Greetings from Barcelona—
About a month ago I was feeling pretty overwhelmed and resolved to take a brief break from writing—thus proceeded a pretty significant outburst of creative energy and output.
I was thinking I’d take a break from writing on Substack; instead, I had no trouble publishing new editions throughout the holiday. I thought work on my book of essays might be effectively ground to a permanent halt; instead, I rededicated myself, and am now very close to being done with the first draft.
Meanwhile, ideas for new posts here have been coming fast and furious. Below I take on one of those, namely whether 2024 will be as bad as everyone says.
But first, what explains this creative burst of energy?

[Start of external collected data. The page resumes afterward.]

-- ==== Sys2Proof/Syntax.lean ====
section
/-! DEFINITION. The commands of the TSD, one constructor per row of spec/opcode_table.json
(30_encoding.md R83), the register names of the register map (20_memory.md R63), and the source
commands of the assembler (30_encoding.md R86, R87). -/

namespace Sys2Proof

/-- The commands (R83). Every operand has the width of its field (R82), so every value of the type
is a command the TSD accepts; a unit that does not exist or an unmapped address is a well-formed
command too (R84). -/
inductive Instr where
  /-- NOP (R242). -/
  | nop
  /-- TICK (R210). -/
  | tick
  /-- NOTE_ON unit, note, vel (R243). DEDUCED (log 11): the velocity is carried here and has no effect;
  safe. -/
  | noteOn (unit : BitVec 4) (note : BitVec 7) (vel : BitVec 7)
  /-- NOTE_OFF unit, note, vel (R243). -/
  | noteOff (unit : BitVec 4) (note : BitVec 7) (vel : BitVec 7)
  /-- WRITE addr, data: two words (R244). -/
  | write (addr : Addr) (data : Word)
  /-- READ addr (R246). -/
  | read (addr : Addr)
  /-- Reserved opcode 0x6 (R248). -/
  | rsvd6
  /-- Reserved opcode 0x7 (R248). -/
  | rsvd7
  /-- Reserved opcode 0x8 (R248). -/
  | rsvd8
  /-- Reserved opcode 0x9 (R248). -/
  | rsvd9
  /-- Reserved opcode 0xA (R248). -/
  | rsvdA
  /-- Reserved opcode 0xB (R248). -/
  | rsvdB
  /-- Reserved opcode 0xC (R248). -/
  | rsvdC
  /-- Reserved opcode 0xD (R248). -/
  | rsvdD
  /-- Reserved opcode 0xE (R248). -/
  | rsvdE
  /-- Reserved opcode 0xF (R248). -/
  | rsvdF
deriving DecidableEq, Repr

/-- The registers of a voice bank outside its voices (R63). -/
inductive BankReg where
  | wave | attackN | decayN | sustain | releaseN | notecnt
deriving DecidableEq, Repr

/-- The registers of one voice (R63). -/
inductive VoiceReg where
  | vstat | phase | level | ts | ecnt | estep | etgt
deriving DecidableEq, Repr

/-- The registers of a hat lane (R63). -/
inductive HatReg where
  | trigNote | hdecayN | b0 | b1 | b2 | a1 | a2 | seed
  | estat | hlevel | hcnt | hstep | x1 | x2 | y1 | y2
deriving DecidableEq, Repr

/-- A register of the register map with its indices (R63). -/
inductive Reg where
  | cfg
  | bank (b : Nat) (r : BankReg)
  | voice (b v : Nat) (r : VoiceReg)
  | hat (h : Nat) (r : HatReg)
  | route (s : Nat)
  | outlast (c : Nat)
deriving DecidableEq, Repr

/-- A source command of the assembler, with its operands as the programmer writes them (R86):
numbers of any size, which the assembler refuses where they do not fit (`Cmd.wellFormed`). -/
inductive Cmd where
  | nop
  | tick
  /-- `NOTE_ON u, note, vel`; with no `vel`, the form `NOTE_ON u, note`. -/
  | noteOn (u note : Nat) (vel : Option Nat)
  /-- `NOTE_OFF u, note, vel`; with no `vel`, the form `NOTE_OFF u, note`. -/
  | noteOff (u note : Nat) (vel : Option Nat)
  | write (addr : Nat) (data : Word)
  | read (addr : Nat)
  /-- `.word w`: the raw word. -/
  | word (w : Word)
deriving DecidableEq, Repr

/-- The pseudo-commands (R87). -/
inductive Pseudo where
  | ticks (n : Nat)
  | setAdsr (b : Nat) (a d s r : Word)
  | setWave (b : Nat) (w : Word)
  | setRoute (s : Nat) (c : Word)
  | setRouteAll (s : Nat)
  | setBiquad (h : Nat) (b0 b1 b2 a1 a2 : Word)
  | setHat (h : Nat) (note n : Word)
deriving DecidableEq, Repr

end Sys2Proof
end

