-- ==== Sys2Proof/Machine/VoiceBank.lean ====
section
/-! DEFINITION. The voice bank (42_voice_bank.md): voice selection, note-on, note-off and the bank's
part of a tick. -/

namespace Sys2Proof.Machine

/-! ## Voice selection (R151) -/

/-- The first entry of a list whose key is best: entries with no key do not count, `better k k'`
says that a key `k` at an earlier place is kept against a key `k'` at a later one. The answer is the
entry's place and key. -/
def firstBest {α : Type} (better : Nat → Nat → Bool) (key : α → Option Nat) :
    List α → Option (Nat × Nat)
  | [] => none
  | x :: xs =>
    match key x, firstBest better key xs with
    | none, none => none
    | none, some (i, k) => some (i + 1, k)
    | some k, none => some (0, k)
    | some k, some (i, k') => if better k k' then some (0, k) else some (i + 1, k')

/-- The key of step 1: any Idle voice, all alike. -/
def Voice.idleKey (v : Voice) : Option Nat :=
  if v.env.stage = .idle then some 0 else none

/-- The key of step 2: the level of a voice in Release. -/
def Voice.releaseKey (v : Voice) : Option Nat :=
  if v.env.stage = .release then some v.env.level.toNat else none

/-- age(v) = (NOTECNT − TS) mod 2^32 (R151). -/
def Voice.age (notecnt : Word) (v : Voice) : Nat := (notecnt - v.ts).toNat

/-- `select(b)` (R151): the least Idle voice; else the least voice in Release with the least level;
else the least voice with the greatest age. -/
def Bank.select (bk : Bank) : Nat :=
  match firstBest (fun _ _ => true) Voice.idleKey bk.voices with
  | some (v, _) => v
  | none =>
    match firstBest (fun k k' => decide (k ≤ k')) Voice.releaseKey bk.voices with
    | some (v, _) => v
    | none =>
      match firstBest (fun k k' => decide (k' ≤ k)) (fun v => some (v.age bk.notecnt)) bk.voices with
      | some (v, _) => v
      | none => 0      -- a bank without voices, which no run reaches (log 15)

/-! ## Commands on a bank -/

/-- What NOTE_ON does to the voice it allocates (R153). -/
def Voice.allocate (n : BitVec 7) (notecnt : Word) (attackN : BitVec 24) (v : Voice) : Voice :=
  { nv := true, note := n, phase := 0, env := v.env.enterAttack attackN, ts := notecnt }

/-- NOTE_ON on a bank (R153). -/
def Bank.noteOn (n : BitVec 7) (bk : Bank) : Bank :=
  { bk with
    voices := bk.voices.modify bk.select (Voice.allocate n bk.notecnt bk.attackN)
    notecnt := bk.notecnt + 1 }

/-- Whether NOTE_OFF for note `n` releases a voice (R154). -/
def Voice.holds (n : BitVec 7) (v : Voice) : Bool :=
  v.nv && v.note == n &&
    (v.env.stage == .attack || v.env.stage == .decay || v.env.stage == .sustain)

/-- What NOTE_OFF does to one voice (R154, R130). -/
def Voice.noteOff (n : BitVec 7) (releaseN : BitVec 24) (v : Voice) : Voice :=
  if v.holds n then { v with env := v.env.gateOff releaseN } else v

/-- NOTE_OFF on a bank (R154): every matching voice is released. -/
def Bank.noteOff (n : BitVec 7) (bk : Bank) : Bank :=
  { bk with voices := bk.voices.map (Voice.noteOff n bk.releaseN) }

/-! ## The bank in a tick -/

/-- Phase advance (40_waveform.md R100). An entry that a table of the wrong length lacks reads as 0
(log 15). -/
def Voice.nextPhase (noteInc : List Word) (v : Voice) : Word :=
  v.phase + noteInc.getD v.note.toNat 0

/-- The sample y[v] a voice gives in a tick (R156): the phase after its advance, the level before the
envelope tick. -/
def Voice.sample (noteInc : List Word) (w : BitVec 2) (v : Voice) : Int :=
  if v.env.stage = .idle then 0
  else fdivPow2 (wave w (v.nextPhase noteInc) * v.env.level.toNat) 31

/-- The envelope tick of a voice; entering Idle also clears NV and NOTE (41_envelope.md R125). -/
def Voice.envTick (decayN : BitVec 24) (sustain : Word) (v : Voice) : Voice :=
  let e := v.env.voiceTick decayN sustain
  if e.stage = .idle then { v with env := e, nv := false, note := 0 } else { v with env := e }

/-- What a tick does to one voice (R156): an Idle voice does not change. -/
def Voice.tick (noteInc : List Word) (decayN : BitVec 24) (sustain : Word) (v : Voice) : Voice :=
  if v.env.stage = .idle then v
  else Voice.envTick decayN sustain { v with phase := v.nextPhase noteInc }

/-- `bank_out(b)` (R157): the exact sum of the samples of the 16 voices. -/
def Bank.out (noteInc : List Word) (bk : Bank) : Int :=
  (bk.voices.map (Voice.sample noteInc bk.wave)).sum

/-- What a tick does to a bank (R156). -/
def Bank.tick (noteInc : List Word) (bk : Bank) : Bank :=
  { bk with voices := bk.voices.map (Voice.tick noteInc bk.decayN bk.sustain) }

end Sys2Proof.Machine
end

I think two things, neither surprising: one, my son left to visit his mom for the winter holiday. He’s a great kid and at age 13 becoming more self-sufficient every day. Still, it’s remarkable how much of my mental bandwidth is taken up just doing the mundane, day-to-day work of single parenting. I honestly cannot imagine how full-time parents of multiple young kids hope to get anything done except hold down a house and job and put some food on the table.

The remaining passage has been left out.